2009年10月23日
●グーグルがピークを過ぎ、フェースブックやツイッターが伸びる訳
2009年の第3四半期に売り上げの伸びが予想を上回り、全年同月比7%の拡大を記録したと言われています。しかし一方でグーグルサービスのピークは過ぎて、既にコモディティであると言う議論も根強く有ります。ビジネスウイーク誌もそうですし、筆者もロンドン訪問時に何度か聞かされました。
★★グーグル、第3四半期決算を発表--アナリスト予想を上回る増収に
http://www.asahi.com/digital/cnet/CNT200910160002.html
大きく言えば以下のような見方になります。
<データベース重視からクラウド大衆重視へ>
「インターネットの第二の波はクラウド(CrowdまたはCloud=インターネットの大衆)が主役である。そしてクラウドの特徴は多様性であり、大衆表現などの能動性である。従ってデータベース上の情報検索中心のヤフーやグーグルのビジネスモデルは、クラウドの時代に合わずピークを過ぎており、中心からはずれて次第に衰える」というものです。無論、インフラ論としてのクラウドコンピューティングは正しいのですが、それはグーグルにとってはアンドロイドと同じく副業な訳ですね。
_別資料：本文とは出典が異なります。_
-- ==== Sys2Proof/Machine/Gate.lean ====
section
/-! DEFINITION. The step machine's commands (R289 to R301). -/

namespace Sys2Proof.Machine

/-- The fields of GATE_CONTROL that a write sets. -/
def State.writeGateFields (s : State) (t : Nat) (v : Word) : State :=
  let r := Reg.GATE_CONTROL t
  ((s.setFld r Fl.GATE_CONTROL_TRIGGER_KNOT (Fl.GATE_CONTROL_TRIGGER_KNOT.read v)).setFld r Fl.GATE_CONTROL_STEP_KNOT
    (Fl.GATE_CONTROL_STEP_KNOT.read v)).setFld r Fl.GATE_CONTROL_STEP_KNOT_EN (Fl.GATE_CONTROL_STEP_KNOT_EN.read v)

/-- REQ = ARM (R289). -/
def State.armGate (s : State) (t : Nat) : State :=
  if s.gateState t = 0 ∨ s.gateState t = 5 then (s.setGateRun t { s.gateRun t with since := none, raised := false }).setGateState t 1
  else s.gateIgnored t

/-- REQ = DISARM (R289). -/
def State.disarmGate (s : State) (t : Nat) : State :=
  if s.gateState t = 1 ∨ s.gateState t = 5 then
    (s.setGateRun t { s.gateRun t with since := none, raised := false }).setGateState t 0
  else s.gateIgnored t

/-- REQ = ABANDON (R299): effective from REDUCE, SCANNING and GATHERING. No decision has been taken, so GATE_LAST keeps its STEP
and DECISION. -/
def State.abandonGate (s : State) (t : Nat) : State :=
  if 1 ≤ s.gateState t ∧ s.gateState t ≤ 3 then (s.count (Reg.GATE_ABANDONED t)).refuseStep t 64
  else s.gateIgnored t

/-- A write of GATE_CONTROL. -/
def State.writeGateControl (s : State) (t : Nat) (v : Word) : State :=
  let s1 := s.writeGateFields t v
  match Fl.GATE_CONTROL_REQ.read v with
  | 1 => s1.armGate t
  | 2 => s1.disarmGate t
  | 3 => s1.abandonGate t
  | _ => s1

/-- GATE_ARM (R289). -/
def execGateArm (who : Requester) (t : Fin 32) (v : Word) (s : State) : Result :=
  finish (s.begin.guarded who (Reg.GATE_CONTROL t) fun s => s.writeGateControl t (Fl.GATE_CONTROL_REQ.write v 1))

/-- GATE_DISARM (R289). -/
def execGateDisarm (who : Requester) (t : Fin 32) (v : Word) (s : State) : Result :=
  finish (s.begin.guarded who (Reg.GATE_CONTROL t) fun s => s.writeGateControl t (Fl.GATE_CONTROL_REQ.write v 2))

/-- GATE_ABANDON (R299). -/
def execGateAbandon (who : Requester) (t : Fin 32) (v : Word) (s : State) : Result :=
  finish (s.begin.guarded who (Reg.GATE_CONTROL t) fun s => s.writeGateControl t (Fl.GATE_CONTROL_REQ.write v 3))

/-- Takes every valid group of a tenant into the step (R300). -/
def State.joinStep (s : State) : List Nat → State
  | [] => s
  | g :: rest => State.joinStep (s.setGroupRun g { s.groupRun g with member := true }) rest

/-- GATE_TRIGGER (R290, R300, R301): the scan starts with the E, C, L, GW and group that stand now. -/
def execGateTrigger (t : Fin 32) (s : State) : Result :=
  let s := s.begin
  finish (if s.clocked = false ∨ s.gateState t ≠ 1 ∨ s.gateTriggered t = false then s
    else
      let w := Reg.GATE_WINDOW t
      let x : GateRun :=
        { s.gateRun t with
            since := some s.stitchClock, e := s.lossExp t, gw := signedOf 16 (s.fld w Fl.GATE_WINDOW_GW),
            clip := BitVec.ofNat 32 (s.fld (Reg.GATE_LIMITS t) Fl.GATE_LIMITS_CLIP_NORM),
            limit := BitVec.ofNat 32 (s.fld (Reg.GATE_LIMITS t) Fl.GATE_LIMITS_NORM_LIMIT),
            group := if s.flag w Fl.GATE_WINDOW_GROUP_VALID then some (s.fld w Fl.GATE_WINDOW_GROUP) else none,
            own := {}, unsent := false }
      ((s.setGateRun t x).joinStep (s.tenantGroups t)).setGateState t 2)

/-- GATE_SCAN_COMPLETE (R291, R293): a unit that is not ENABLED suspends the scan. -/
def execGateScanComplete (t : Fin 32) (s : State) : Result :=
  let s := s.begin
  finish (if s.clocked = false ∨ s.gateState t ≠ 2
        ∨ (s.gateMembers t).all (fun g => s.unitState (s.groupUnit g) == 0) = false then s
    else
      let r := s.scanGroups t { step := s.gateStep t } (s.gateMembers t)
      r.1.scanDone t r.2)

/-- STEP_KNOT_ADD (R297). -/
def execStepKnotAdd (t : Fin 32) (s : State) : Result :=
  let s := s.begin
  let x := s.gateRun t
  finish (if x.due = 0 then s
    else (s.setGateRun t { x with due := x.due - 1 }).knotDo (s.fld (Reg.GATE_CONTROL t) Fl.GATE_CONTROL_STEP_KNOT) (.add 1))

/-- GATE_WAIT_LIMIT (R299, R189). -/
def execGateWaitLimit (t : Fin 32) (s : State) : Result :=
  let s := s.begin
  let x := s.gateRun t
  let limit := max 1 (s.fld (Reg.GATE_WAIT_LIMIT t) Fl.GATE_WAIT_LIMIT_STITCHES)
  finish (match x.since with
    | none => s
    | some since =>
      if x.raised = false ∧ since + limit ≤ s.stitchClock then
        let k := s.gateKnot t
        (s.setGateRun t { x with raised := true }).raise
          { cond := .waitLimit, ribbon := .fault, source := source 9 t 0, tenant := some t.val,
            detail := k + s.knotCount k * 2 ^ 32 + s.gateTarget t * 2 ^ 64, counters := [Reg.KNOT_WAIT_LIMIT (bankOf k)] }
      else s)

end Sys2Proof.Machine
end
例えば以下はサンフランシスコで行われているweb2.0サミットでのファンドマネージャーの講演記事です。
★★Sean Parker: Twitter/Facebook Will Soon Dominate The Web — Not Google.
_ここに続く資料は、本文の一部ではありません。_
/-- A reserved value in a descriptor, BYTE outside ALL_GATHER, or a DIRECT collective beyond 4,096 bytes (R360, R362). -/
def TierEntry.badDescriptor (d : TierEntry) : Bool :=
  d.op == 0 || decide (3 < d.op) || decide (2 < d.element) || (d.element == 2 && d.op != 2) || decide (1 < d.algorithm)
    || decide (4 ≤ d.field 5 1) || d.field 6 2 != 0 || d.field 22 2 != 0 || d.field 30 2 != 0
    || bitsOf (d.field 36 4) 17 14 != 0 || d.field 40 24 != 0
    || (d.algorithm == 1 && decide (4096 < d.elements * elementSize d.element))

/-- The first element of chunk j of L elements over M members (R361). -/
def chunkLo (l m j : Nat) : Nat := j * l / m

/-- The elements of chunk j. -/
def chunkLen (l m j : Nat) : Nat := chunkLo l m (j + 1) - chunkLo l m j

/-! ### Collectives in progress -/

/-- The descriptor as an entry. -/
def CollRun.entry (r : CollRun) : TierEntry := { index := r.index, bytes := r.desc }
/-- Bytes of an element. -/
def CollRun.size (r : CollRun) : Nat := elementSize r.entry.element
/-- L. -/
def CollRun.total (r : CollRun) : Nat := r.entry.elements
/-- First element of chunk j. -/
def CollRun.lo (r : CollRun) (j : Nat) : Nat := chunkLo r.total r.members j
/-- Elements of chunk j. -/
def CollRun.len (r : CollRun) (j : Nat) : Nat := chunkLen r.total r.members j

/-- The bytes that the operation reads at SOURCE: one chunk for ALL_GATHER, L elements otherwise (notes/assumptions/30). -/
def CollRun.srcLen (r : CollRun) : Nat := (if r.entry.op = 2 then r.len r.me else r.total) * r.size

/-- The bytes that the operation writes at DEST: one chunk for REDUCE_SCATTER, L elements otherwise (notes/assumptions/30). -/
def CollRun.destLen (r : CollRun) : Nat := (if r.entry.op = 1 then r.len r.me else r.total) * r.size

/-- Whether a sequence number belongs to the collective: its own, and for ALL_REDUCE by RING the next one, which its
ALL_GATHER takes (notes/assumptions/27). -/
def CollRun.hasSeq (r : CollRun) (q : Nat) : Bool :=
  q == r.seq || (r.entry.op == 3 && r.entry.algorithm == 0 && q == (r.seq + 1) % 65536)

/-- Adds elements of n bytes: long_add for LONG_CELL, addition modulo 2^64 for INT64 (R360). -/
def addElements (element : Nat) : (n : Nat) → List Byte → List Byte → List Byte
  | 0, _, _ => []
  | n + 1, xs, ys =>
    let k := elementSize element
    let x := natLE (xs.take k)
    let y := natLE (ys.take k)
    let z := if element = 0 then (longAdd x (signedOf 128 y)).1 else (x + y) % 2 ^ 64
    bytesLE k z ++ addElements element n (xs.drop k) (ys.drop k)

/-- Replaces the collective of engine e. -/
def State.setRun (s : State) (e : Nat) (r : CollRun) : State := s.setCollE e { s.collE e with run := some r }

/-- The SAMPLER_MISMATCH of the fabric (R366, R455): occasion 0 reference, 1 beacon, 2 collective; 4 added for the device
digest. -/
def State.samplerMismatch (s : State) (t : Option Nat) (other occasion : Nat) : State :=
  s.raise { cond := .samplerMismatch, ribbon := .fault, source := source 0 0 0, tenant := t,
            detail := other % 2 ^ 16 + occasion * 2 ^ 16, counters := [Reg.ROUTE_SAMPLER_MISMATCH] }

/-- A descriptor completes with a status (R359, R368): 0 OK, 1 CANCELLED, 2 ABORTED, 3 FRAYED_KNOT, 4 SAMPLER_MISMATCH, 5
INVALID. A knot that is not the tenant's is left alone (notes/assumptions/22). -/
def State.endDescriptor (s : State) (e : Nat) (d : TierEntry) (st : Nat) : State :=
  let s1 := s.setFld (Reg.COLLECTIVE_STATUS e) Fl.COLLECTIVE_STATUS_LAST_STATUS st
  match d.doneKnot with
  | some k =>
    if s1.knotOwned k (s1.collectiveTenant e) then
      s1.knotDo k (if st = 0 then .add 1 else .fray (match st with | 1 => 0 | 3 => 2 | _ => 1))
    else s1
  | none => s1

/-- A draining engine that runs nothing is DISABLED (R98). -/
def State.checkCollUnit (s : State) (e : Nat) : State :=
  if s.collUnit e = 1 ∧ (s.collE e).run.isNone = true then
    (s.setFld (Reg.COLLECTIVE_STATUS e) Fl.COLLECTIVE_STATUS_STATE 2).drainEnded (.collective e)
  else s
http://www.techcrunch.com/2009/10/22/sean-parker-twitterfacebook-will-soon-dominate-the-web-not-google/
引用
Why? Parker believes we’re shifting from the first phase of the Internet, which was dominated by what he calls “information services” These are companies like Google and Yahoo. But next up to dominate the web will be the “network services” like Facebook and Twitter, he believes.引用終わりTo be clear, he thinks Google will stay huge and relevant, but it’s dominance will go down because collecting data is less valuable than connecting people, he said.
これはクラウドコンピューティングや地球温暖化と同じく、科学的な見方と言うよりは社会的な視点の「パラダイムシフト」と考えられます。しかしその認識が広まったお蔭でマイクロソフトはwindows7に全力を投入したり、社会が変化を始めました。これを予言の自己実現と社会学は呼びます。クラウドソーシングやクラウドコンピューティングの見方の普及がグーグルの足を引っ張るとは本当に皮肉ですね。
尚 筆者はこの考え方に賛成しています。